49 Finally, the generality of evidence concerning relationship, on one view, may render it inadmissible. In Gipp v The Queen (supra) Gaudron J said this: (at 112/113)
"General evidence of sexual abuse on occasions other than those charged does not have that special probative value which renders evidence admissible as 'similar fact' or 'propensity' evidence. And in this case, there was no feature of the kind present in R v Ball ([1911] AC 47) that made it directly relevant to the question whether the appellant was guilty of the offences charged. Thus, unless there was some subsidiary issue in the trial to which it was relevant, the evidence of general sexual abuse was not admissible."
50 Callinan J was of a similar view (at 168/169). However, McHugh and Hayne JJ saw such evidence as unexceptional, often reflecting choices made by the advocate appearing for the accused. They said this: (at 132)
"The evidence tendered was general in its nature and, as the above passage, makes clear, was admitted for the limited purpose of making the circumstances of the specific offences more intelligible. It was admissible because it was evidence 'as to acts so closely and inextricably mixed up with the history of the guilty act itself as to form part of one chain of relevant circumstances ' ( R v Bond [1906] 2 KB 389 at 400; see Wilson v The Queen (1970) 123 CLR 334 at 338, 343). Counsel might have objected to the generality of the evidence and insisted that the complainant should recite in detail, so far as she could, the times, places and manner of these sexual interferences. But he preferred - what seems to us to have been the better forensic choice - that the evidence of the sexual history should be given shortly and without prejudicial detail."
51 Kirby J, on this aspect, did not express a concluded view (cf 73 ALJ 432 at 440-441). Powell JA, in R v MM [2000] NSWCCA 78, provided the following comment upon this decision: (at para 46)
"Although in the course of their separate Judgments in Gipp v R (1998) 194 CLR 106 Gaudron J at 111-113 and Callinan J at 168-169 expressed the view that general evidence of sexual abuse on occasions other than those charged is, in the absence of conduct on the part of the defence which raises an issue to which prior abuse is relevant, not admissible unless it has a special probative value which renders it admissible as propensity evidence, that view does not appear yet to command a majority in the High Court."

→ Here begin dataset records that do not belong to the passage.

-- ==== Sys2Proof/Machine/Gleaner.lean ====
section
/-! DEFINITION. The Gleaner's GATH, SCAT and SINTER (R194 to R198). Each event makes a free number of elements; a page fault
saves the position. -/

namespace Sys2Proof.Machine

open Sys2Proof

namespace State

/-- Entries of the core's Gleaner in use: GATH, SCAT, SINTER and MOUT. -/
def gleanerFull (s : State) (core : Nat) : Bool :=
  decide (s.countWorks (fun w => ((0x041 ≤ w.op10 && w.op10 ≤ 0x043) || w.op10 == 0x054) && w.core == core) ≥ 16)

/-- The issue checks of GATH and SCAT, in their order. -/
def gatherCheck (s : State) (team idx n data e : Nat) : Option Err :=
  let f := s.fstash team
  if idx + 4 * n > f then some (stashErr cBOUNDS idx)
  else if data + n * e > f then some (stashErr cBOUNDS data)
  else if idx % 4 ≠ 0 then some (stashErr cMISALIGNED idx)
  else if data % elemAlign e ≠ 0 then some (stashErr cMISALIGNED data)
  else if n > 16777215 then some (stashErr cBOUNDS idx) else none

/-- How many of the elements left one event makes: at least one, freely up to all. (DESIGN CHOICE, assumption 15) -/
def stretch (s : State) (left : Nat) : Nat := if left ≤ 1 then 1 else 1 + s.pick 14 left

/-- Elements in ascending order until one cannot go on: the position reached, what the elements that are not null gave, and why it
stopped. -/
def runElems {α : Type} (f : Nat → State → State × Port (Option α)) : List Nat → Nat → List α → State → State × Nat × List α × Port Unit
  | [], i, xs, s => (s, i, xs, .ok ())
  | k :: ks, _, xs, s =>
    match f k s with
    | (t, .ok x) => runElems f ks (k + 1) (xs ++ x.toList) t
    | (t, .fail e) => (t, k, xs, .fail e)
    | (_, .miss p b) => (s, k, xs, .miss p b)
    | (_, .away w) => (s, k, xs, .away w)

/-- Elements above a failing one are made or not, freely (R195, R196). (DESIGN CHOICE, assumption 22) -/
def runAbove {α : Type} (f : Nat → State → State × Port (Option α)) (ks : List Nat) (xs : List α) (s : State) : State × List α :=
  ks.foldl (fun (y : State × List α) k =>
    if y.1.pickFor 17 k 2 = 0 then y
    else match f k y.1 with
      | (u, .ok x) => (u, y.2 ++ x.toList)
      | _ => y) (s, xs)

/-- The positions of one event. -/
def elemRange (s : State) (i n : Nat) : List Nat := ((List.range n).drop i).take (s.stretch (n - i))

/-- A job's progress is kept while it waits for a page or another device. -/
def waitJob (s : State) (id : Nat) (w : Work) (job : Job) (r : Port Unit) : State :=
  let s := { s with eng := none }.modWork id fun x => { x with job := job }
  match r with
  | .miss p b => ((s.postMiss p b false w.gridId).perfEvent w.core (w.gang % 64) 0x16 1).modWork id fun x => { x with stall := some p }
  | .away w => s.askRemote id w
  | _ => s

/-- The index word of element i; all ones names no element. -/
def indexWord (s : State) (w : Work) (idx i : Nat) : State × Port Nat :=
  andThen (s.engStash w w.team (idx + 4 * i) 4) fun s b => (s, .ok (ofBytes b))

def gathOne (w : Work) (h base idx data e i : Nat) (s : State) : State × Port (Option Unit) :=
  andThen (s.indexWord w idx i) fun s x =>
    let d := data + i * e
    match s.stashReadOnly w.team d e with
    | some o => (s, .fail (stashErr cRIGHTS o))
    | none =>
      if x = 0xFFFFFFFF then (s.stashWrite w.team d (toBytes e 0), .ok none)
      else andThen (s.memRead w.gridId h (base + x * e) e ⟨rR, elemAlign e, false, false⟩) fun s bs =>
        (s.stashWrite w.team d bs, .ok (some ()))

/-- GATH_COMPLETE (R195, R198). -/
def gathStep (s : State) (id : Nat) : State :=
  match s.work? id with
  | some w => match w.job with
    | .gath h base idx n data wd i cnt =>
      if s.workHeld id w then s
      else
        let one := gathOne w h base idx data wd.bytes
        match runElems one (s.elemRange i n) i [] { s with eng := some id } with
        | (t, k, xs, .ok _) =>
          if k ≥ n then { t.finishWork id 0 (cnt + xs.length) 0 with eng := none }
          else t.waitJob id w (.gath h base idx n data wd k (cnt + xs.length)) (.ok ())
        | (t, k, xs, .fail e) => { (runAbove one ((List.range n).drop (k + 1)) xs t).1.failWork id k e with eng := none }
        | (t, k, xs, r) => t.waitJob id w (.gath h base idx n data wd k (cnt + xs.length)) r
    | _ => s
  | none => s

/-- One element of a plain SCAT: written at its home, or, where `mill` says that its buffer is written through a graph, checked and
translated only: its bytes join others of the transfer in their beats (R105). -/
def scatOne (mill : Bool) (id : Nat) (w : Work) (h base idx data e i : Nat) (s : State) : State × Port (Option (Nat × Nat × List Byte)) :=
  andThen (s.indexWord w idx i) fun s x =>
    if x = 0xFFFFFFFF then (s, .ok none)
    else andThen (s.engStash w w.team (data + i * e) e) fun s bs =>
      let off := base + x * e
      if mill then
        (s, match s.check w.gridId h off e ⟨rW, elemAlign e, false, false⟩ with
          | .error c => .fail (errAt c h off)
          | .ok en => (if en.kind = 1 then (s.rangePieces en h off e).write else .ok []).bind fun _ => match s.millGate h off true with
            | .error y => .fail y
            | .ok _ => .ok (some (i, off, bs)))
      else andThen (s.rawWrite w.gridId h off bs ⟨rW, elemAlign e, false, false⟩) fun s y => (s.noteWork id h y, .ok (some (i, off, bs)))

/-- One element of a reducing SCAT: its checks, translation and data; the reduction is performed at its point afterwards (R152, R196). -/
def scatRed (w : Work) (h base idx data e : Nat) (aop : Aop) (i : Nat) (s : State) : State × Port (Option (Nat × Nat × List Byte)) :=
  andThen (s.indexWord w idx i) fun s x =>
    if x = 0xFFFFFFFF then (s, .ok none)
    else
      let off := base + x * e
      match s.atomCheck w.gridId h off e aop with
      | some y => (s, .fail y)
      | none =>
        let en := s.entry (h % 4096)
        andThen (s, if en.kind = 5 then .ok () else ((s.place en h off e).write).map fun _ => ()) fun s _ =>
          andThen (s.engStash w w.team (data + i * e) e) fun s bs => (s, .ok (some (i, off, bs)))

def ScatOp.aop : ScatOp → Aop
  | .st => .add | .add => .add | .fadd => .fadd | .hadd2 => .hadd2

/-- Elements that were checked go out: beats of a write graph, or reductions, which keep their order (R196). -/
def scatSend (s : State) (mill : Bool) (id : Nat) (w : Work) (h : Nat) (wd : Width) (op : ScatOp) (xs : List (Nat × Nat × List Byte)) : State :=
  if xs.isEmpty then s
  else if op == .st then
    if mill then
      (match memWriteAll w.gridId h (xs.map fun x => x.2) ⟨rW, elemAlign wd.bytes, false, false⟩ s with
       | (s, .ok y) => s.noteWork id h y
       | (s, .fail y) => s.noteWork id h ⟨0, some y, false, 0⟩
       | (s, _) => s)
    else s
  else
    let q := s.queuedWrite h (xs.map fun x => ⟨x.1, x.2.1, ofBytes x.2.2, 0⟩) none
    s.addAccess { q with kind := .red, wd := wd, aop := ScatOp.aop op, scope := .device }

/-- SCAT_COMPLETE (R196, R198). -/
def scatStep (s : State) (id : Nat) : State :=
  match s.work? id with
  | some w => match w.job with
    | .scat h base idx n data wd op i cnt =>
      if s.workHeld id w then s
      else
        let e := wd.bytes
        let mill := s.milled h true
        let one := if op == .st then scatOne mill id w h base idx data e else scatRed w h base idx data e (ScatOp.aop op)
        let send := fun (t : State) (xs : List (Nat × Nat × List Byte)) => t.scatSend mill id w h wd op xs
        match runElems one (s.elemRange i n) i [] { s with eng := some id } with
        | (t, k, xs, .ok _) =>
          if k ≥ n then { (send t xs).finishWork id 0 (min (cnt + xs.length) (2 ^ 24 - 1)) 0 with eng := none }
          else (send t xs).waitJob id w (.scat h base idx n data wd op k (cnt + xs.length)) (.ok ())
        | (t, k, xs, .fail y) =>
          let r := runAbove one ((List.range n).drop (k + 1)) xs t
          { (send r.1 r.2).failWork id k y with eng := none }
        | (t, k, xs, r) => (send t xs).waitJob id w (.scat h base idx n data wd op k (cnt + xs.length)) r
    | _ => s
  | none => s

/-- The state of an intersection: positions and count. -/
def sinterLoop (w : Work) (h bound out cap offA lenA offB lenB : Nat) (emit : Bool) :
    Nat → Nat → Nat → Nat → State → State × (Nat × Nat × Nat) × Port Unit
  | 0, a, b, cnt, s => (s, (a, b, cnt), .ok ())
  | fuel + 1, a, b, cnt, s =>
    if a ≥ lenA || b ≥ lenB then (s, (a, b, cnt), .ok ())
    else
      let rd := fun (o : Nat) (s : State) => s.memRead w.gridId h o 4 ⟨rR, 4, false, false⟩
      match andThen (rd (offA + 4 * a) s) fun s x => andThen (rd (offB + 4 * b) s) fun s y => (s, .ok (ofBytes x, ofBytes y)) with
      | (t, .fail e) => (t, (a, b, cnt), .fail e)
      | (_, .miss p b') => (s, (a, b, cnt), .miss p b')
      | (_, .away w) => (s, (a, b, cnt), .away w)
      | (t, .ok (x, y)) =>
        let go := sinterLoop w h bound out cap offA lenA offB lenB emit fuel
        if x < y then go (a + 1) b cnt t
        else if x > y then go a (b + 1) cnt t
        else if x ≤ bound then go (a + 1) (b + 1) cnt t
        else if emit && cnt < cap then
          let d := out + 8 + 4 * cnt
          match t.stashReadOnly w.team d 4 with
          | some o => (t, (a, b, cnt), .fail (stashErr cRIGHTS o))
          | none => go (a + 1) (b + 1) (cnt + 1) (t.stashWrite w.team d (toBytes 4 x))
        else go (a + 1) (b + 1) (cnt + 1) t

/-- SINTER_COMPLETE (R197, R198). -/
def sinterStep (s : State) (id : Nat) : State :=
  match s.work? id with
  | some w => match w.job with
    | .sinter h bound out cap offA lenA offB lenB emit a b cnt =>
      if s.workHeld id w then s
      else match sinterLoop w h bound out cap offA lenA offB lenB emit (s.stretch (lenA + lenB - a - b)) a b cnt { s with eng := some id } with
        | (t, (a, b, cnt), .ok _) =>
          if a < lenA && b < lenB then t.waitJob id w (.sinter h bound out cap offA lenA offB lenB emit a b cnt) (.ok ())
          else (match t.stashReadOnly w.team out 8 with
           | some o => { t.failWork id (min cnt 0xFFFFFF) (stashErr cRIGHTS o) with eng := none }
           | none => { (t.stashWrite w.team out (toBytes 8 cnt)).finishWork id 0 (min cnt 0xFFFFFF) 0 with eng := none })
        | (t, (_, _, cnt), .fail e) => { t.failWork id (min cnt 0xFFFFFF) e with eng := none }
        | (t, (a, b, cnt), r) => t.waitJob id w (.sinter h bound out cap offA lenA offB lenB emit a b cnt) r
    | _ => s
  | none => s

/-- The issue checks of SINTER: R84 on both streams, then its stash region (R197). -/
def sinterCheck (s : State) (gridId team h out cap offA lenA offB lenB : Nat) (emit : Bool) : Option Err :=
  let stream := fun (off len : Nat) => match s.check gridId h off (4 * len) ⟨rR, 4, false, false⟩ with
    | .error c => some (errAt c h off)
    | .ok _ => none
  ((stream offA lenA).or (stream offB lenB)).or
    (if out % 8 ≠ 0 then some (stashErr cMISALIGNED out)
     else if out + 8 + (if emit then 4 * cap else 0) > s.fstash team then some (stashErr cBOUNDS out) else none)

end State

/-- An asynchronous word with issue checks, a unit that may be full, and a job. -/
def asyncOp (tok op10 : Nat) (check : At → State → Option Err) (full : At → State → Bool) (job : At → State → Job) (a : At) (s : State) : Res :=
  match check a s with
  | some e => .trap s a.set e.cause e.addr e.info
  | none => if full a s then .stall else .done (a.start s tok op10 (job a s))

def execGath (u : UGuard) (sd sa sb sc : SReg) (wd : Width) (s : State) : Host.Outcome State Fault Refusal :=
  issue (.gath u sd sa sb sc wd)
    (fun a s =>
      let g := s.gang a.gang
      let r := fun (i : Nat) => (g.sreg i).toNat
      asyncOp sd 0x041 (fun _ s => s.gatherCheck g.team (r sb) (r (sb.val + 1)) (r sc) wd.bytes) (fun a s => s.gleanerFull a.core)
        (fun _ _ => .gath (r sa) (r (sa.val + 1)) (r sb) (r (sb.val + 1)) (r sc) wd 0 0) a s) s

def execScat (u : UGuard) (sd sa sb sc : SReg) (wd : Width) (op : ScatOp) (s : State) : Host.Outcome State Fault Refusal :=
  issue (.scat u sd sa sb sc wd op)
    (fun a s =>
      let g := s.gang a.gang
      let r := fun (i : Nat) => (g.sreg i).toNat
      asyncOp sd 0x042 (fun _ s => s.gatherCheck g.team (r sb) (r (sb.val + 1)) (r sc) wd.bytes) (fun a s => s.gleanerFull a.core)
        (fun _ _ => .scat (r sa) (r (sa.val + 1)) (r sb) (r (sb.val + 1)) (r sc) wd op 0 0) a s) s

def execSinter (u : UGuard) (sd sa sb sc : SReg) (emit : Bool) (s : State) : Host.Outcome State Fault Refusal :=
  issue (.sinter u sd sa sb sc emit)
    (fun a s =>
      let g := s.gang a.gang
      let r := fun (i : Nat) => (g.sreg i).toNat
      let h := r sa
      let out := r (sa.val + 2)
      let cap := r (sa.val + 3)
      asyncOp sd 0x043
        (fun a s => s.sinterCheck (s.gridIdOf a.gang) g.team h out cap (r sb) (r (sb.val + 1)) (r sc) (r (sc.val + 1)) emit)
        (fun a s => s.gleanerFull a.core)
        (fun _ _ => .sinter h (r (sa.val + 1)) out cap (r sb) (r (sb.val + 1)) (r sc) (r (sc.val + 1)) emit 0 0 0) a s) s

def execGathComplete (work : Nat) (s : State) : Host.Outcome State Fault Refusal := .next (s.gathStep work)
def execScatComplete (work : Nat) (s : State) : Host.Outcome State Fault Refusal := .next (s.scatStep work)
def execSinterComplete (work : Nat) (s : State) : Host.Outcome State Fault Refusal := .next (s.sinterStep work)

end Sys2Proof.Machine
end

52 Here, the only evidence which seems to me arguably inadmissible, is the evidence relating to touching in the bath, and games. The evidence is not simply general. It is ambiguous, and arguably, not sexual. The remaining evidence, including that which may suggest more frequent intercourse, appears to me to be admissible. It tends to prove how or why the conduct, which is the subject of the charges, arose. It makes it more probable that such conduct occurred (cf McHugh J in Harriman (supra) at 630).